- _Exercise directions_:
Retype the records below from their first line through the line containing "7, .rw, true, .no, .rng", and include nothing else.

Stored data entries

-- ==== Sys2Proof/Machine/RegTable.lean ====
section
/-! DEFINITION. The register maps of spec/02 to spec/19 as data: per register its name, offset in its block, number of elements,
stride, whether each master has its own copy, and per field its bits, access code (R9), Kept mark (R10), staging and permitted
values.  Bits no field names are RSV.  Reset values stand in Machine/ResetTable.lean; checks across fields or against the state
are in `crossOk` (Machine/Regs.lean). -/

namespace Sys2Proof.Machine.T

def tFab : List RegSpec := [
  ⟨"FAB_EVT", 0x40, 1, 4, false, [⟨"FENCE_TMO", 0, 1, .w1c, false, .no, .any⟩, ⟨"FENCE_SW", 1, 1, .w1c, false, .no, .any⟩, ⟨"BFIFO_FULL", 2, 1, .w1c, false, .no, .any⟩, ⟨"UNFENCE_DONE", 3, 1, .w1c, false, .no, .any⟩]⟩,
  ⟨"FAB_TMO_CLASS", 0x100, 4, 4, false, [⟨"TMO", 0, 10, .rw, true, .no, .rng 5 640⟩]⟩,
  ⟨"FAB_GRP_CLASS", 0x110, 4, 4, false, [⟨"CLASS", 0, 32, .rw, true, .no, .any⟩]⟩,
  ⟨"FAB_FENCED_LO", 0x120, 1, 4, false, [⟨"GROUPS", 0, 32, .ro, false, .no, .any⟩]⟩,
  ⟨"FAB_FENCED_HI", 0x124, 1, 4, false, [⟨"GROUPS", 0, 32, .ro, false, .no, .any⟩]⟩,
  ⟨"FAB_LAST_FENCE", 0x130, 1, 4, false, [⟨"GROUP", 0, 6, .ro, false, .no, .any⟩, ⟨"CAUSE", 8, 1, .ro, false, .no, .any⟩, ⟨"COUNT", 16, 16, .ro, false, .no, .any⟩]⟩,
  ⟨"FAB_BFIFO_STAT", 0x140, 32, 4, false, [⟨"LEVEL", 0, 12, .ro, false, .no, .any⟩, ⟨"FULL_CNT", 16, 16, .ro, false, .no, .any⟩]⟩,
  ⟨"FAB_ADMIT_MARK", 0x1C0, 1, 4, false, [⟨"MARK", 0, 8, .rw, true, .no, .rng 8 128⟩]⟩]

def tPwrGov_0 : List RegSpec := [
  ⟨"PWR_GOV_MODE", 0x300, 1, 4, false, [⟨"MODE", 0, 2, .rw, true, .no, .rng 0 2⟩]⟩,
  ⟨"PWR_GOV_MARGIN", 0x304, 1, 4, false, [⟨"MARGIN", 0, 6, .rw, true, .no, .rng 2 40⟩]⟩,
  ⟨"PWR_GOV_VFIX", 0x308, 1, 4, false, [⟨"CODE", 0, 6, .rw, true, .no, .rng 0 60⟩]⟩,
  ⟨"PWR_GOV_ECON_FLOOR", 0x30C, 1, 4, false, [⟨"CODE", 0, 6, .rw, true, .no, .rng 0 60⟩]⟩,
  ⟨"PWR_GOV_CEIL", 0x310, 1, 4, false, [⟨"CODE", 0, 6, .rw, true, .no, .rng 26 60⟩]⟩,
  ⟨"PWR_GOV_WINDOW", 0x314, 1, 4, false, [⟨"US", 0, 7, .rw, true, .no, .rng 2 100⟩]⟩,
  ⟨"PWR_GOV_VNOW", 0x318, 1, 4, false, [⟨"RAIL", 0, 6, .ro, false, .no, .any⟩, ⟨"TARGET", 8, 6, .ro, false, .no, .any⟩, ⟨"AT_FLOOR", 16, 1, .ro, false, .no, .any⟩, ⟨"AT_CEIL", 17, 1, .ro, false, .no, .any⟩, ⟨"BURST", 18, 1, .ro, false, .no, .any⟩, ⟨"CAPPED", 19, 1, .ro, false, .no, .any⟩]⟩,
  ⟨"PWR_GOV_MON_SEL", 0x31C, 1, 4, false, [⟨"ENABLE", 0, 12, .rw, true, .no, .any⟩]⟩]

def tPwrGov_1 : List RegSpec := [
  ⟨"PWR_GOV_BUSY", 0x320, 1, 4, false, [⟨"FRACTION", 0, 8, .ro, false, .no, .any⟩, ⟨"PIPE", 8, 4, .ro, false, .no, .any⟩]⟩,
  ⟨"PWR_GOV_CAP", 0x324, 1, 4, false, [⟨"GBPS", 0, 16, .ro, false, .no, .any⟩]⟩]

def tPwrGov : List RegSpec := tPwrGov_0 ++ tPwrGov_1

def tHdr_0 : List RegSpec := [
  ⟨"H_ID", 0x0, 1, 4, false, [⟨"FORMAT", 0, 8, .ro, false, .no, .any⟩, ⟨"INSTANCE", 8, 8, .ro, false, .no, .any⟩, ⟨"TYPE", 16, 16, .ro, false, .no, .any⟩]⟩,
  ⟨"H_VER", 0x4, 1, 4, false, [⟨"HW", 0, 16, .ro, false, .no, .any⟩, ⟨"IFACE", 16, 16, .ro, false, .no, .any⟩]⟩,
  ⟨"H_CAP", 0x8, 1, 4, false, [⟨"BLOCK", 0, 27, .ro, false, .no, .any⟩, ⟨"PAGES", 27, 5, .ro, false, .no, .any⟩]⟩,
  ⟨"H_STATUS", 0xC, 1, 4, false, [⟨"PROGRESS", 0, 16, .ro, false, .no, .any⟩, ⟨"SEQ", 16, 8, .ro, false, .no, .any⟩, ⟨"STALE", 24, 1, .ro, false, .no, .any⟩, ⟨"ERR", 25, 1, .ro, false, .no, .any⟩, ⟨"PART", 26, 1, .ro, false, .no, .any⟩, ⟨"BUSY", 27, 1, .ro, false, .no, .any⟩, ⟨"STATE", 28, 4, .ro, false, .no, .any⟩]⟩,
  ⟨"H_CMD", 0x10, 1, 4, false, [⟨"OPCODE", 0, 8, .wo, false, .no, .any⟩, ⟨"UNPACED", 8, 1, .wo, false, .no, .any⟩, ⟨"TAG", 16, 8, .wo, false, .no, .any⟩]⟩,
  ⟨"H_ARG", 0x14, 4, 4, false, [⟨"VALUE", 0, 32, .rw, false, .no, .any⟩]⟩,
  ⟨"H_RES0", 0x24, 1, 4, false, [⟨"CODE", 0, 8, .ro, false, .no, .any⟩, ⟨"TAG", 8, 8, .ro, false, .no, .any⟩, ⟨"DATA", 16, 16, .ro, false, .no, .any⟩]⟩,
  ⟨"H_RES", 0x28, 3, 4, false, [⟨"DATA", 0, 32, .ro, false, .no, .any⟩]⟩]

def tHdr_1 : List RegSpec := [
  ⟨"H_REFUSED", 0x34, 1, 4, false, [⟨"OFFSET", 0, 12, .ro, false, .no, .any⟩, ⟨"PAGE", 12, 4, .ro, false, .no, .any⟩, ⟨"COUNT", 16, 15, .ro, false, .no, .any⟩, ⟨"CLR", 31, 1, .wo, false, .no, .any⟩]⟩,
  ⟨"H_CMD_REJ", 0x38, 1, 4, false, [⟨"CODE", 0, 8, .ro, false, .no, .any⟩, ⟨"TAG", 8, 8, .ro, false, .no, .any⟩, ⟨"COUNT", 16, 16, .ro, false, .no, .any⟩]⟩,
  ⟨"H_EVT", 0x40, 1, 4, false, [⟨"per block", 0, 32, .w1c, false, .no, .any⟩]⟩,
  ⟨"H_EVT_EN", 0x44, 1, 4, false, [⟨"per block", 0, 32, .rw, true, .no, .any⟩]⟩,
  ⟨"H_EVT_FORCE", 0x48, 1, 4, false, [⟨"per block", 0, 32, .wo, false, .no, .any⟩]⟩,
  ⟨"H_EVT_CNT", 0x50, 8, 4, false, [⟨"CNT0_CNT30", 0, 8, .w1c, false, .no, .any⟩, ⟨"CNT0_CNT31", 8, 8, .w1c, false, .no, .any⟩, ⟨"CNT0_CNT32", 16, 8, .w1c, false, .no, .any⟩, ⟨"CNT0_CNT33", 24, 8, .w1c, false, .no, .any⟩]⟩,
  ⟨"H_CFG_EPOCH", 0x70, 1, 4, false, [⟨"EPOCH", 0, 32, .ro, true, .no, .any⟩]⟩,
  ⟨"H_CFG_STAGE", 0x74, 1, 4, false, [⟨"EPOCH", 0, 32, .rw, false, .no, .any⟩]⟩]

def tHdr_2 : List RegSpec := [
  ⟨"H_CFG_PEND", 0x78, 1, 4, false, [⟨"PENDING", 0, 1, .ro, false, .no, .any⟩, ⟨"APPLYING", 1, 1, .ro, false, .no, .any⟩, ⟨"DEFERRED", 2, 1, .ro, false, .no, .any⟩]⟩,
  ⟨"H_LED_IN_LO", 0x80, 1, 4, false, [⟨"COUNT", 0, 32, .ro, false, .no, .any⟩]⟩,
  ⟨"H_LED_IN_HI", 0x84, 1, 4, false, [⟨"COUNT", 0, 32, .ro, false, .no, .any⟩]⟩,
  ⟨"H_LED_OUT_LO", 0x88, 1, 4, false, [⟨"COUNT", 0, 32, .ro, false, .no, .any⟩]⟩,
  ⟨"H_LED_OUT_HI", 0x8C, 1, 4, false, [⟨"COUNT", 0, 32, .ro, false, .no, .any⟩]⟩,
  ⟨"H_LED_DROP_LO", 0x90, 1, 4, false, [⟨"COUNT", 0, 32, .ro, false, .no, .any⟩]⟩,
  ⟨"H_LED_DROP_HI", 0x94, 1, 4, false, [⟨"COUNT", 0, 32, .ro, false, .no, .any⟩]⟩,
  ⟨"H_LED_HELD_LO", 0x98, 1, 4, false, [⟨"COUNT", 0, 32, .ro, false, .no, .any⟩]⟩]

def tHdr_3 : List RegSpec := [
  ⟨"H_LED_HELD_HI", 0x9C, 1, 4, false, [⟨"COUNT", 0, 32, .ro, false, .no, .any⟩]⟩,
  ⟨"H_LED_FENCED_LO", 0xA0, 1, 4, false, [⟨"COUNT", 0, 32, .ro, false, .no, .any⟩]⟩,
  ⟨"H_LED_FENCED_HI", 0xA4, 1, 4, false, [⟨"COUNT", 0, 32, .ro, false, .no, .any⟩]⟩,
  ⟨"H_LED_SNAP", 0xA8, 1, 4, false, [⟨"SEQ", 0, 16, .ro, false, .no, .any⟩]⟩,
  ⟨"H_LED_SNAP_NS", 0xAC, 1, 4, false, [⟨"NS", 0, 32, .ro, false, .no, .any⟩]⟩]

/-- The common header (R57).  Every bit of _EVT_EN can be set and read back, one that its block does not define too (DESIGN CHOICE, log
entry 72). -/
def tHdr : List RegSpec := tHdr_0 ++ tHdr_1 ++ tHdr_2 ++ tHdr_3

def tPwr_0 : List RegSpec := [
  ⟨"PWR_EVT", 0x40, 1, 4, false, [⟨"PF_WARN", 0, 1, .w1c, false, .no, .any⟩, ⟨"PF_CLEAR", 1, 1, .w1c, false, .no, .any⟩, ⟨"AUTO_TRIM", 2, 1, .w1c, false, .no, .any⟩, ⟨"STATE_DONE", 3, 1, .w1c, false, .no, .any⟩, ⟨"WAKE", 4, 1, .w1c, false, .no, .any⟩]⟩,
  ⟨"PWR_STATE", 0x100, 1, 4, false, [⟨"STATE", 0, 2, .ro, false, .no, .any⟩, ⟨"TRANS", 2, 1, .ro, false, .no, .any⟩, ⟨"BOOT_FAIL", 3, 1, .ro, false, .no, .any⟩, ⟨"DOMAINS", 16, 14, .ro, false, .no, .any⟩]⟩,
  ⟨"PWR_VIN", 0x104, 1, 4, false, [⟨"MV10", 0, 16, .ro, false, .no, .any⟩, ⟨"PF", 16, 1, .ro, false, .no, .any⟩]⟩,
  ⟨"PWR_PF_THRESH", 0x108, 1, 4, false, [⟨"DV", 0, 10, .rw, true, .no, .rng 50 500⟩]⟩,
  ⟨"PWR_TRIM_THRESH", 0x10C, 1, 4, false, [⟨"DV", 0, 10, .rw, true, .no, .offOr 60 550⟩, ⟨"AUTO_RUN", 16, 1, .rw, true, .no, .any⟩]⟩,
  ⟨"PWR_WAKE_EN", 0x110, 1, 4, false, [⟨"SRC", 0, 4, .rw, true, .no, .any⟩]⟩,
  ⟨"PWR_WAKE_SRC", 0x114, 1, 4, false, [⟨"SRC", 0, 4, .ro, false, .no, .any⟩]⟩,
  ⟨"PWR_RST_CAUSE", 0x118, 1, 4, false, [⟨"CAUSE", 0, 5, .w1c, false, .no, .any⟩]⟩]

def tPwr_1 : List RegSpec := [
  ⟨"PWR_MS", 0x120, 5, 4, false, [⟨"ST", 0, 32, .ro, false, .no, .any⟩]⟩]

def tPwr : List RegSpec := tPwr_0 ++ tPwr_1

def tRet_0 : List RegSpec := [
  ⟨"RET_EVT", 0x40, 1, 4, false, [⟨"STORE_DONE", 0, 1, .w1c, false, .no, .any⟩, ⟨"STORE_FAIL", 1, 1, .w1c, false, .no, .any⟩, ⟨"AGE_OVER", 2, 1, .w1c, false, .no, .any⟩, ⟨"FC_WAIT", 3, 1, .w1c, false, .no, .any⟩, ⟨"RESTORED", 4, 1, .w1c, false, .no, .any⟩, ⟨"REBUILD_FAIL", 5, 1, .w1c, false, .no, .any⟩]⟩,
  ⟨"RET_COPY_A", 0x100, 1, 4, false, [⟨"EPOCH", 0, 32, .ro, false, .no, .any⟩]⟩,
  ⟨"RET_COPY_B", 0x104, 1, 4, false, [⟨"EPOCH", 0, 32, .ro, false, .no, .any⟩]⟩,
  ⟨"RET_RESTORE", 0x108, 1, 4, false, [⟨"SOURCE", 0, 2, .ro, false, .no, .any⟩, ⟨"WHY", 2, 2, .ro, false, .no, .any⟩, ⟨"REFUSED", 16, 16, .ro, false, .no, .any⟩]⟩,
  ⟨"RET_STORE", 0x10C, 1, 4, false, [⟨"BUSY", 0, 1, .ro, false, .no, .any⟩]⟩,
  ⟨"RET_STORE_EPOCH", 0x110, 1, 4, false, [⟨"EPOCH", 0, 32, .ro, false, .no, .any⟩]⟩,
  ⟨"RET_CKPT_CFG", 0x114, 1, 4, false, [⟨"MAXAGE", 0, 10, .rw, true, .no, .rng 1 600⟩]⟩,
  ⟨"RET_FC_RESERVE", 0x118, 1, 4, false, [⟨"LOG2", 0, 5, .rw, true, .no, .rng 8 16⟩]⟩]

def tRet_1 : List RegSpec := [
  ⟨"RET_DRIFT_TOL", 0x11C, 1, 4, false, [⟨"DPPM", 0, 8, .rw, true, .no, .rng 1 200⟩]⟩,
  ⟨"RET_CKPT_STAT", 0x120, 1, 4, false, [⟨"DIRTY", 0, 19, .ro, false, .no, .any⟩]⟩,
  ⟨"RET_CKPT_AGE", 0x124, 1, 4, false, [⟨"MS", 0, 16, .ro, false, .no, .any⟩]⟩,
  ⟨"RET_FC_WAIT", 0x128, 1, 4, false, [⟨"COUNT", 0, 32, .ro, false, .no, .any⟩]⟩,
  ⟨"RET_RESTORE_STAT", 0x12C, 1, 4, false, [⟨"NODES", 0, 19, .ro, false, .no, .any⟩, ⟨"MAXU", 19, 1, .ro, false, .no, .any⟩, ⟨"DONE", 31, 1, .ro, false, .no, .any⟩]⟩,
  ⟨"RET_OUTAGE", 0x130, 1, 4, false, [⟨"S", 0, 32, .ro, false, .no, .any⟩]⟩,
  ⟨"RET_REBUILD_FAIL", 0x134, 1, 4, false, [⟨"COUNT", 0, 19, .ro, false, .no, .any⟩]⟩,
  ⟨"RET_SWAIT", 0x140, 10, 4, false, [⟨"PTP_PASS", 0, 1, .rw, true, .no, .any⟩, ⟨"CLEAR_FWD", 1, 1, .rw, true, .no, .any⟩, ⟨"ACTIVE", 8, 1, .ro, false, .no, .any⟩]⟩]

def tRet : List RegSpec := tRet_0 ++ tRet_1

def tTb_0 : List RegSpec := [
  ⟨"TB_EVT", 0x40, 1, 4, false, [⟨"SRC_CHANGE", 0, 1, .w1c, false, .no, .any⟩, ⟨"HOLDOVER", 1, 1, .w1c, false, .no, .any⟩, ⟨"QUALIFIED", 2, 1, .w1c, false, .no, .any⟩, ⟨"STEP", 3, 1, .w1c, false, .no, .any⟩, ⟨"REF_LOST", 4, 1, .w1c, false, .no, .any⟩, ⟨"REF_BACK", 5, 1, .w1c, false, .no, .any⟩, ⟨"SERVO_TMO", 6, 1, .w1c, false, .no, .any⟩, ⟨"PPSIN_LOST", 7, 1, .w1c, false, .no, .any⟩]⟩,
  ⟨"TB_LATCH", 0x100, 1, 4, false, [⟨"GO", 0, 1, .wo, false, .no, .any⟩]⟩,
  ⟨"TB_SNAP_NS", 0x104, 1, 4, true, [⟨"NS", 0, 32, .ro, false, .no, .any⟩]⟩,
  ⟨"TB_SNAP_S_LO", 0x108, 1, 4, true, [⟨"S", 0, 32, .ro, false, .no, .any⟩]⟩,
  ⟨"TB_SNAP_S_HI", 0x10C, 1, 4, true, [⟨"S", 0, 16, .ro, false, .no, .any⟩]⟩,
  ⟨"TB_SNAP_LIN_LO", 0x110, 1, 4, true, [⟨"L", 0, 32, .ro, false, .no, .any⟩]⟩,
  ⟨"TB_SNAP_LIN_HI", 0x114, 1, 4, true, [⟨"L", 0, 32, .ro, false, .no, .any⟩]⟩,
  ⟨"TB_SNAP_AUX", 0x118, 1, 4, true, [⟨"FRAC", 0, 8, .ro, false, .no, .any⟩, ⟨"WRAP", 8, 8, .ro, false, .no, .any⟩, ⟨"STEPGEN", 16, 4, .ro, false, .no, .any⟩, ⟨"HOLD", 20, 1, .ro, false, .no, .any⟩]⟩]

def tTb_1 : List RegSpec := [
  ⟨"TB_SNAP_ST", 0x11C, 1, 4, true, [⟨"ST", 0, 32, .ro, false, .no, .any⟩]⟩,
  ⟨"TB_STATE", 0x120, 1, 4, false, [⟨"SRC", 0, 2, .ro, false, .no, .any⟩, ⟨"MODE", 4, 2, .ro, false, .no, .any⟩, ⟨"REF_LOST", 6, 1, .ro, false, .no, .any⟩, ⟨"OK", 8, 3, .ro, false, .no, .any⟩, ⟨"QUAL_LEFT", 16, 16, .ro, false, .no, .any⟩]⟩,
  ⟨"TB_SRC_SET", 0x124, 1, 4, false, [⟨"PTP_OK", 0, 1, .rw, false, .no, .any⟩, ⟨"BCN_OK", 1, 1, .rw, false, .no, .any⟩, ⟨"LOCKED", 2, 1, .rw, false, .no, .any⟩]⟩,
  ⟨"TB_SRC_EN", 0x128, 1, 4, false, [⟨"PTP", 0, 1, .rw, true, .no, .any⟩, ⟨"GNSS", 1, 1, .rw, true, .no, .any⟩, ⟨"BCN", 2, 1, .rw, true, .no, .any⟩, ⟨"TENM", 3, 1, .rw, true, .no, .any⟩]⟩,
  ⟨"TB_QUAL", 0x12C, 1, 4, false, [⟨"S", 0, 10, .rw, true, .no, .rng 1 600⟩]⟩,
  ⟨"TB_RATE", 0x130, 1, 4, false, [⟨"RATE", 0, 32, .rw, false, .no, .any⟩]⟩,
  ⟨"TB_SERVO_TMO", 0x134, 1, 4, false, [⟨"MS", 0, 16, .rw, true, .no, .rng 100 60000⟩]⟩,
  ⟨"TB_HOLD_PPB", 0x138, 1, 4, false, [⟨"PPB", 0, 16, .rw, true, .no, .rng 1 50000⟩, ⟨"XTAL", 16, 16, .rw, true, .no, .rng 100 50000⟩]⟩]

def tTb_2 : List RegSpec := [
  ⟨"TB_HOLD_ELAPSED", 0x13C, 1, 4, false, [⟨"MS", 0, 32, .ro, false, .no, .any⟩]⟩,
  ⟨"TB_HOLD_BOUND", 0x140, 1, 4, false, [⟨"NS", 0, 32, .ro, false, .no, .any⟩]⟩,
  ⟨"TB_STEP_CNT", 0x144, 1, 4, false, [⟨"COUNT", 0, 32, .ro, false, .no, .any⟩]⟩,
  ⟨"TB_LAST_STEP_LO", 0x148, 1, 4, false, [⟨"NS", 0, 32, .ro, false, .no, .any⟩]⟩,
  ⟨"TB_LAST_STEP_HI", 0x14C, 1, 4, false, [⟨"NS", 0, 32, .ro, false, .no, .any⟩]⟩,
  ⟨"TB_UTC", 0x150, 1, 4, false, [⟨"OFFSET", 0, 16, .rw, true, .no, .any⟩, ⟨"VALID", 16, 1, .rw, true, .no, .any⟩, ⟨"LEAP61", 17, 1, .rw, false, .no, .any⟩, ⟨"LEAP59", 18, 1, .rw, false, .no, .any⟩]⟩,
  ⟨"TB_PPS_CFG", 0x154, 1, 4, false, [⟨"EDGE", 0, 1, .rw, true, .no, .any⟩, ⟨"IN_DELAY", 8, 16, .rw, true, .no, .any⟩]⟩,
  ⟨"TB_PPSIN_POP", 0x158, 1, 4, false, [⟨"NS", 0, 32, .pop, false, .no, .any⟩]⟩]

- _Answer space_:
-- ==== Sys2Proof/Machine/RegTable.lean ====
section
/-! DEFINITION. The register maps of spec/02 to spec/19 as data: per register its name, offset in its block, number of elements,
stride, whether each master has its own copy, and per field its bits, access code (R9), Kept mark (R10), staging and permitted
values.  Bits no field names are RSV.  Reset values stand in Machine/ResetTable.lean; checks across fields or against the state
are in `crossOk` (Machine/Regs.lean). -/

namespace Sys2Proof.Machine.T

def tFab : List RegSpec := [
  ⟨"FAB_EVT", 0x40, 1, 4, false, [⟨"FENCE_TMO", 0, 1, .w1c, false, .no, .any⟩, ⟨"FENCE_SW", 1, 1, .w1c, false, .no, .any⟩, ⟨"BFIFO_FULL", 2, 1, .w1c, false, .no, .any⟩, ⟨"UNFENCE_DONE", 3, 1, .w1c, false, .no, .any⟩]⟩,
  ⟨"FAB_TMO_CLASS", 0x100, 4, 4, false, [⟨"TMO", 0, 10, .rw, true, .no, .rng 5 640⟩]⟩,
  ⟨"FAB_GRP_CLASS", 0x110, 4, 4, false, [⟨"CLASS", 0, 32, .rw, true, .no, .any⟩]⟩,
  ⟨"FAB_FENCED_LO", 0x120, 1, 4, false, [⟨"GROUPS", 0, 32, .ro, false, .no, .any⟩]⟩,
  ⟨"FAB_FENCED_HI", 0x124, 1, 4, false, [⟨"GROUPS", 0, 32, .ro, false, .no, .any⟩]⟩,
  ⟨"FAB_LAST_FENCE", 0x130, 1, 4, false, [⟨"GROUP", 0, 6, .ro, false, .no, .any⟩, ⟨"CAUSE", 8, 1, .ro, false, .no, .any⟩, ⟨"COUNT", 16, 16, .ro, false, .no, .any⟩]⟩,
  ⟨"FAB_BFIFO_STAT", 0x140, 32, 4, false, [⟨"LEVEL", 0, 12, .ro, false, .no, .any⟩, ⟨"FULL_CNT", 16, 16, .ro, false, .no, .any⟩]⟩,
  ⟨"FAB_ADMIT_MARK", 0x1C0, 1, 4, false, [⟨"MARK", 0, 8, .rw, true, .no, .rng 8 128⟩]⟩]

def tPwrGov_0 : List RegSpec := [
  ⟨"PWR_GOV_MODE", 0x300, 1, 4, false, [⟨"MODE", 0, 2, .rw, true, .no, .rng 0 2⟩]⟩,
  ⟨"PWR_GOV_MARGIN", 0x304, 1, 4, false, [⟨"MARGIN", 0, 6, .rw, true, .no, .rng 2 40⟩]⟩,
  ⟨"PWR_GOV_VFIX", 0x308, 1, 4, false, [⟨"CODE", 0, 6, .rw, true, .no, .rng 0 60⟩]⟩,
  ⟨"PWR_GOV_ECON_FLOOR", 0x30C, 1, 4, false, [⟨"CODE", 0, 6, .rw, true, .no, .rng 0 60⟩]⟩,
  ⟨"PWR_GOV_CEIL", 0x310, 1, 4, false, [⟨"CODE", 0, 6, .rw, true, .no, .rng 26 60⟩]⟩,
  ⟨"PWR_GOV_WINDOW", 0x314, 1, 4, false, [⟨"US", 0, 7, .rw, true, .no, .rng 2 100⟩]⟩,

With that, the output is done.